(Stored items)
/-- Links, measurements and timeouts (R300, R309, R322 to R325, R330, R338, R339, R379): a link that fails is shown, counted,
latched as EV_LINK and no longer measured or active, and the unit at its far end is reported, at once or after 1 ms; one that
comes up is shown, measured where it is an UP port, and becomes active where none of its direction is (the model's choice, log
34); MEASURE of an UP port sends 256 CAL sets; the hop delay of a complete measurement is the average, to the nearest 1/256 UI,
ASYM added, and the port is fit to be active again; with the CALD of the active upstream port the measurement ends a calibration of
the unit (R311); a return to the near port makes it active; the oldest report that waits
leaves; CLR_CNT clears the port's counters; a FORWARD slot that runs out ends with STATUS TIMEOUT. Completion: linkDown,
linkUp, zvMeasure, calComplete, bypassReturn, faultReportWait, zvClrCnt, forwardTimeout. -/
def Obligations.ChainLinks : Prop :=
  ∀ (s : State) (p : Fin 4),
    let calm (t : State) : Prop := t.mem = s.mem ∧ t.rg = s.rg ∧ t.qs = s.qs ∧ t.mb = s.mb ∧ t.life = s.life ∧ t.ld = s.ld
    (s.link p = true → Completes (.linkDown p) s (fun t => t.link p = false ∧ t.bit (ZV p 4) 8 = true ∧
      t.reg (ZV p 0x28) = min (s.reg (ZV p 0x28) + 1) (2 ^ 32 - 1) ∧ (∃ l ∈ t.hl.latches, l.code = 6 ∧ l.src = p.val + 1) ∧
      (∀ x ∈ t.chain.meas, x.1 ≠ p.val) ∧ p.val ∉ t.chain.measured ∧ p.val ∉ t.chain.heard ∧ p.val ∉ t.chain.calib ∧
      t.upPort ≠ some p.val ∧ t.dnPort ≠ some p.val ∧
      (s.assigned = true → p.val < 2 → t.knownFault (s.farUnit p).1 1 = true) ∧
      (s.assigned = true → 2 ≤ p.val → t.chain.waits = s.chain.waits ++ [s.report (s.farUnit p).1 2 p]) ∧ calm t)) ∧
    (s.link p = false → Completes (.linkDown p) s (fun t => t.chain = s.chain ∧ t.hl = s.hl ∧ calm t ∧
      ∀ a, a ≠ CK 0x14 → t.reg a = s.reg a)) ∧
    (s.link p = false → s.portOn p = true → Completes (.linkUp p) s (fun t => t.link p = true ∧ t.hl = s.hl ∧ calm t ∧
      (p.val % 2 = 0 → s.isHead = false → s.low p = false → (p.val, 0, 0) ∈ t.chain.meas) ∧
      (p.val < 2 → s.low p = false → p.val ∉ s.chain.slow → (p.val = 0 → s.isHead = false ∧ s.upPort = none) → (p.val = 1 → s.dnPort = none) →
        (if p.val = 0 then t.upPort else t.dnPort) = some p.val))) ∧
    (s.link p = true ∨ s.portOn p = false → Completes (.linkUp p) s (fun t => t = s)) ∧
    (p.val % 2 = 0 → s.portUp p = true → s.low p = false → s.isHead = false → Completes (.zvMeasure p) s (fun t => t.csr = s.csr ∧ calm t ∧
      t.hl = s.hl ∧ t.chain.meas = s.chain.meas.filter (fun x => x.1 ≠ p.val) ++ [(p.val, 0, 0)] ∧
      t.chain.sent = s.chain.sent ++ (List.range 256).map (fun i => (upPorts, .set setCal i)))) ∧
    (p.val % 2 = 1 ∨ s.portUp p = false ∨ s.low p = true ∨ s.isHead = true → Completes (.zvMeasure p) s (fun t => t = s)) ∧
    (∀ n sum rest, s.chain.meas = (p.val, n, sum) :: rest →
      (n = 256 → Completes (.calComplete p) s (fun t => p.val ∈ t.chain.measured ∧ p.val ∈ t.chain.calib ∧
        p.val ∉ t.chain.slow ∧ (∀ x ∈ t.chain.meas, x.1 ≠ p.val) ∧ calm t ∧
        (∃ avg : Int, 512 * avg ≤ (sum : Int) - 102400 * 256 + 256 ∧ (sum : Int) - 102400 * 256 ≤ 512 * avg + 256 ∧
          t.reg (ZV p 8) = unsigned (avg + signed (s.fld (ZV p 0x14) 0 16) 16) 32) ∧
        ((if p.val % 2 = 0 then s.upPort else s.dnPort).isSome = true →
          (s.chain.heard.contains p.val = false ∨ s.upPort ≠ some p.val → ∀ a, a ≠ ZV p 8 → t.reg a = s.reg a) ∧
          (s.chain.heard.contains p.val = true → s.upPort = some p.val → s.calibrated t p)))) ∧
      (n < 256 → Completes (.calComplete p) s (fun t => t = s))) ∧
    ((∀ x ∈ s.chain.meas, x.1 ≠ p.val) → Completes (.calComplete p) s (fun t => t = s)) ∧
    (∀ up : Bool, ∀ q, q = (if up then 0 else 1) → (if up then s.upPort else s.dnPort) = some (q + 2) → s.superStart = true → s.portUp q = true →
      s.low q = false → q ∉ s.chain.slow → s.fld (ZV q 4) 3 3 = 3 → s.bit (ZV 0 0x820) 4 = false →
      (up = true → s.chain.measured.contains 0 = true) → Completes (.bypassReturn up) s (fun t =>
        (if up then t.upPort else t.dnPort) = some q ∧ calm t)) ∧
    (∀ up : Bool, s.superStart = false → Completes (.bypassReturn up) s (fun t => t = s)) ∧
    (∀ r rest, s.chain.waits = r :: rest → s.knownFault r.origin r.code = false → s.isHead = false → Completes .faultReportWait s (fun t =>
      t.chain.waits = rest ∧ t.knownFault r.origin r.code = true ∧ (∃ m, t.chain.sent = s.chain.sent ++ [(upPorts ++ downPorts, .msg tFault m)] ∧
        m.payload = r.bytes) ∧ { t with chain := s.chain } = s)) ∧
    (s.chain.waits = [] → Completes .faultReportWait s (fun t => t = s)) ∧
    Completes (.zvClrCnt p) s (fun t => t.reg (ZV p 0x20) = 0 ∧ t.reg (ZV p 0x24) = 0 ∧ t.reg (ZV p 0x28) = 0 ∧ { t with csr := s.csr } = s ∧
      ∀ a, a ∉ [ZV p 0x20, ZV p 0x24, ZV p 0x28, ZV p 0x48, ZV p 0x4C, ZV p 0x50] → t.reg a = s.reg a) ∧
    (∀ (k : Fin 32) (f : Fwd), s.chain.fwd = [f] → f.slot = k.val → f.fin = false → Completes (.forwardTimeout k) s (fun t =>
      (∃ g, t.chain.fwd = [g] ∧ g.fin = true ∧ g.slot = f.slot ∧
        (f.dst ≠ 0xFFF → g.rsp = BitVec.ofNat 2048 (natLE (rspBytes f.op f.tag stTIMEOUT (bytesLE 0 4))))) ∧
      { t with chain := s.chain } = s))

* _Goal of the exercise_: Repeat the records. Match them exactly.

* _Task result_:
/-- Links, measurements and timeouts (R300, R309, R322 to R325, R330, R338, R339, R379): a link that fails is shown, counted,
latched as EV_LINK and no longer measured or active, and the unit at its far end is reported, at once or after 1 ms; one that
comes up is shown, measured where it is an UP port, and becomes active where none of its direction is (the model's choice, log
34); MEASURE of an UP port sends 256 CAL sets; the hop delay of a complete measurement is the average, to the nearest 1/256 UI,
ASYM added, and the port is fit to be active again; with the CALD of the active upstream port the measurement ends a calibration of
the unit (R311); a return to the near port makes it active; the oldest report that waits
leaves; CLR_CNT clears the port's counters; a FORWARD slot that runs out ends with STATUS TIMEOUT. Completion: linkDown,
linkUp, zvMeasure, calComplete, bypassReturn, faultReportWait, zvClrCnt, forwardTimeout. -/
def Obligations.ChainLinks : Prop :=
  ∀ (s : State) (p : Fin 4),
    let calm (t : State) : Prop := t.mem = s.mem ∧ t.rg = s.rg ∧ t.qs = s.qs ∧ t.mb = s.mb ∧ t.life = s.life ∧ t.ld = s.ld
    (s.link p = true → Completes (.linkDown p) s (fun t => t.link p = false ∧ t.bit (ZV p 4) 8 = true ∧
      t.reg (ZV p 0x28) = min (s.reg (ZV p 0x28) + 1) (2 ^ 32 - 1) ∧ (∃ l ∈ t.hl.latches, l.code = 6 ∧ l.src = p.val + 1) ∧
      (∀ x ∈ t.chain.meas, x.1 ≠ p.val) ∧ p.val ∉ t.chain.measured ∧ p.val ∉ t.chain.heard ∧ p.val ∉ t.chain.calib ∧
      t.upPort ≠ some p.val ∧ t.dnPort ≠ some p.val ∧
      (s.assigned = true → p.val < 2 → t.knownFault (s.farUnit p).1 1 = true) ∧
      (s.assigned = true → 2 ≤ p.val → t.chain.waits = s.chain.waits ++ [s.report (s.farUnit p).1 2 p]) ∧ calm t)) ∧
    (s.link p = false → Completes (.linkDown p) s (fun t => t.chain = s.chain ∧ t.hl = s.hl ∧ calm t ∧
      ∀ a, a ≠ CK 0x14 → t.reg a = s.reg a)) ∧
    (s.link p = false → s.portOn p = true → Completes (.linkUp p) s (fun t => t.link p = true ∧ t.hl = s.hl ∧ calm t ∧
      (p.val % 2 = 0 → s.isHead = false → s.low p = false → (p.val, 0, 0) ∈ t.chain.meas) ∧
      (p.val < 2 → s.low p = false → p.val ∉ s.chain.slow → (p.val = 0 → s.isHead = false ∧ s.upPort = none) → (p.val = 1 → s.dnPort = none) →
        (if p.val = 0 then t.upPort else t.dnPort) = some p.val))) ∧
    (s.link p = true ∨ s.portOn p = false → Completes (.linkUp p) s (fun t => t = s)) ∧
    (p.val % 2 = 0 → s.portUp p = true → s.low p = false → s.isHead = false → Completes (.zvMeasure p) s (fun t => t.csr = s.csr ∧ calm t ∧
      t.hl = s.hl ∧ t.chain.meas = s.chain.meas.filter (fun x => x.1 ≠ p.val) ++ [(p.val, 0, 0)] ∧
      t.chain.sent = s.chain.sent ++ (List.range 256).map (fun i => (upPorts, .set setCal i)))) ∧
    (p.val % 2 = 1 ∨ s.portUp p = false ∨ s.low p = true ∨ s.isHead = true → Completes (.zvMeasure p) s (fun t => t = s)) ∧
    (∀ n sum rest, s.chain.meas = (p.val, n, sum) :: rest →
      (n = 256 → Completes (.calComplete p) s (fun t => p.val ∈ t.chain.measured ∧ p.val ∈ t.chain.calib ∧
        p.val ∉ t.chain.slow ∧ (∀ x ∈ t.chain.meas, x.1 ≠ p.val) ∧ calm t ∧
        (∃ avg : Int, 512 * avg ≤ (sum : Int) - 102400 * 256 + 256 ∧ (sum : Int) - 102400 * 256 ≤ 512 * avg + 256 ∧
          t.reg (ZV p 8) = unsigned (avg + signed (s.fld (ZV p 0x14) 0 16) 16) 32) ∧
        ((if p.val % 2 = 0 then s.upPort else s.dnPort).isSome = true →
          (s.chain.heard.contains p.val = false ∨ s.upPort ≠ some p.val → ∀ a, a ≠ ZV p 8 → t.reg a = s.reg a) ∧
          (s.chain.heard.contains p.val = true → s.upPort = some p.val → s.calibrated t p)))) ∧
      (n < 256 → Completes (.calComplete p) s (fun t => t = s))) ∧
    ((∀ x ∈ s.chain.meas, x.1 ≠ p.val) → Completes (.calComplete p) s (fun t => t = s)) ∧
    (∀ up : Bool, ∀ q, q = (if up then 0 else 1) → (if up then s.upPort else s.dnPort) = some (q + 2) → s.superStart = true → s.portUp q = true →
      s.low q = false → q ∉ s.chain.slow → s.fld (ZV q 4) 3 3 = 3 → s.bit (ZV 0 0x820) 4 = false →
      (up = true → s.chain.measured.contains 0 = true) → Completes (.bypassReturn up) s (fun t =>
        (if up then t.upPort else t.dnPort) = some q ∧ calm t)) ∧
    (∀ up : Bool, s.superStart = false → Completes (.bypassReturn up) s (fun t => t = s)) ∧
    (∀ r rest, s.chain.waits = r :: rest → s.knownFault r.origin r.code = false → s.isHead = false → Completes .faultReportWait s (fun t =>
      t.chain.waits = rest ∧ t.knownFault r.origin r.code = true ∧ (∃ m, t.chain.sent = s.chain.sent ++ [(upPorts ++ downPorts, .msg tFault m)] ∧
        m.payload = r.bytes) ∧ { t with chain := s.chain } = s)) ∧
    (s.chain.waits = [] → Completes .faultReportWait s (fun t => t = s)) ∧
    Completes (.zvClrCnt p) s (fun t => t.reg (ZV p 0x20) = 0 ∧ t.reg (ZV p 0x24) = 0 ∧ t.reg (ZV p 0x28) = 0 ∧ { t with csr := s.csr } = s ∧
      ∀ a, a ∉ [ZV p 0x20, ZV p 0x24, ZV p 0x28, ZV p 0x48, ZV p 0x4C, ZV p 0x50] → t.reg a = s.reg a) ∧
    (∀ (k : Fin 32) (f : Fwd), s.chain.fwd = [f] → f.slot = k.val → f.fin = false → Completes (.forwardTimeout k) s (fun t =>
      (∃ g, t.chain.fwd = [g] ∧ g.fin = true ∧ g.slot = f.slot ∧
        (f.dst ≠ 0xFFF → g.rsp = BitVec.ofNat 2048 (natLE (rspBytes f.op f.tag stTIMEOUT (bytesLE 0 4))))) ∧
      { t with chain := s.chain } = s))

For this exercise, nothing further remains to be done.